▶ Instructions to follow:
Every line of the entries with the word "Bool" in it should be shown.

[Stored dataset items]
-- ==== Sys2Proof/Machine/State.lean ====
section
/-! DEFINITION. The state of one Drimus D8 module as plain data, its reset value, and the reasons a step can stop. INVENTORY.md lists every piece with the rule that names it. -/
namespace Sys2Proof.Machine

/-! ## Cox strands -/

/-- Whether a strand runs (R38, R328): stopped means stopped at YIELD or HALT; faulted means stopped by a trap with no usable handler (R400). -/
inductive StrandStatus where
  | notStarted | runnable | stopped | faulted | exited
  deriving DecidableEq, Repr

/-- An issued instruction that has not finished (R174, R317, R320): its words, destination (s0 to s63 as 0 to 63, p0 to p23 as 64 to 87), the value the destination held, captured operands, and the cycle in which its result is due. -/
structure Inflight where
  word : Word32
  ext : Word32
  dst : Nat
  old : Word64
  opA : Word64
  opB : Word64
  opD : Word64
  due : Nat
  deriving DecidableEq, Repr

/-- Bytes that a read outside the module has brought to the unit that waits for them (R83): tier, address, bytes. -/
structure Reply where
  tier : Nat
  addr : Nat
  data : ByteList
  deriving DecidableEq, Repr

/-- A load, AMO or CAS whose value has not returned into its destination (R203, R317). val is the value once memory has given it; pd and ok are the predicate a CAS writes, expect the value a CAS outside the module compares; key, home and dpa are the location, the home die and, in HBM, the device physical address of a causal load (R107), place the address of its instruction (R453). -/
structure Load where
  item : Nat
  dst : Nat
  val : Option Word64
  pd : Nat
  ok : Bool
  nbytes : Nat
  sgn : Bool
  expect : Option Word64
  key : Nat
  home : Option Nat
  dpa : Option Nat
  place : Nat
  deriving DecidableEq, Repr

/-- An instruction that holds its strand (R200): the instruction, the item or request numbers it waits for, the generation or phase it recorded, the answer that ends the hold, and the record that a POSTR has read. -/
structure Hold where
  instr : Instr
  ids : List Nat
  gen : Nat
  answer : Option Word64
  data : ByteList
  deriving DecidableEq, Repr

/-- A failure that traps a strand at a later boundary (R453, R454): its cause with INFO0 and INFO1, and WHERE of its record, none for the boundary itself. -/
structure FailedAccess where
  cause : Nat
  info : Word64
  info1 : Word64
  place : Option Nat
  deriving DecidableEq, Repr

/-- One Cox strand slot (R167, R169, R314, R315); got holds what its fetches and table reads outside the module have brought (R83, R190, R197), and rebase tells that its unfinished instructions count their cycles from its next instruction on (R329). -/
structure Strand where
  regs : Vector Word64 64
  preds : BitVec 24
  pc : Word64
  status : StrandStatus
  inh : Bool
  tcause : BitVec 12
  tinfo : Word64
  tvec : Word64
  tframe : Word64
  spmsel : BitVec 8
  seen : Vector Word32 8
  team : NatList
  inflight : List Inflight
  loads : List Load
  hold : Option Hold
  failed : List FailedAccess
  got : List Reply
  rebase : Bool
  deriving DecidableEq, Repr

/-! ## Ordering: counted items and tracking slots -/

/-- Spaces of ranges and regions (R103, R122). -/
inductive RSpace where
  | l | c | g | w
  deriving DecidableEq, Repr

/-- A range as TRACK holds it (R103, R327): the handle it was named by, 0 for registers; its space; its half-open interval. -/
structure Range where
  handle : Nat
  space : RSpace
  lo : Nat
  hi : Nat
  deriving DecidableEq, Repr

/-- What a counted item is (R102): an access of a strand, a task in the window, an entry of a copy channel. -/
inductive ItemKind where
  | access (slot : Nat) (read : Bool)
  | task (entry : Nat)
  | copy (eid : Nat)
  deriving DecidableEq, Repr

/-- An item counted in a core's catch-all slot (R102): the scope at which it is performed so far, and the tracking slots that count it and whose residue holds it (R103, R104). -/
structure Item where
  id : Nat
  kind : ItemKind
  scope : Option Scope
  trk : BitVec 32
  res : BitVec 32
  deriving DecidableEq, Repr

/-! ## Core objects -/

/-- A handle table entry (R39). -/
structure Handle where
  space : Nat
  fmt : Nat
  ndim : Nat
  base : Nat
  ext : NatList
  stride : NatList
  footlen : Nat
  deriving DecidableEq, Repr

▶ Result of the task:
  ok : Bool
  sgn : Bool
  inh : Bool
  rebase : Bool
  | access (slot : Nat) (read : Bool)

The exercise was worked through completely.